US crude output at record 13.46mn b/d in Oct: EIA

Calgary, 31 December (Argus) — US crude production in October rose to a record high 13.46mn b/d on sustained strength in Texas and New Mexico, the Energy Information Administration (EIA) said today in its Petroleum Supply Monthly report. Output rose from 13.2mn b/d in September and from 13.15mn b/d in October 2023. The prior record of 13.36mn b/d was set in August. Texas, home to 44pc of the country's crude production, pumped out a record 5.86mn b/d in October, up from 5.8mn b/d in September and up from 5.57mn b/d in October 2023. New Mexico, which shares the prolific Permian basin with Texas, produced 2.08mn b/d in October, ticking down by 5,000 b/d from record highs set in August and September but up from 1.8mn b/d in October 2023. US offshore crude output in the Gulf of Mexico rebounded to 1.85mn b/d in October after hurricane activity in September cut production to 1.57mn b/d.
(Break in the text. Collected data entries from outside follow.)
-- ==== Sys2Proof/Machine/RegMap.lean ====
section
/-! DEFINITION. The register map: the address of every register word (R588, R589, R595 and the
register tables of the chapters), the fields of the field tables, and for every word its reset value
and the bits that takes may write (R9, R43, R593, R594). -/

namespace Sys2Proof.Machine

namespace Reg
Still, US Gulf of Mexico output was down from 1.94mn b/d in October 2023. Monthly production changes inland were mixed, with North Dakota falling to 1.16mn b/d in October from 1.21mn b/d in the month prior. Bakken shale basin producers had to contend with wildfires during the month and effects are still lingering for some, state officials said earlier this month. Colorado output rose in October to the highest in more than four years at 499,000 b/d. This was up from 476,000 b/d in September and the highest level for the state since March 2020. By Brett Holmes Send comments and request more information at feedback@argusmedia.com Copyright © 2024. Argus Media group . All rights reserved.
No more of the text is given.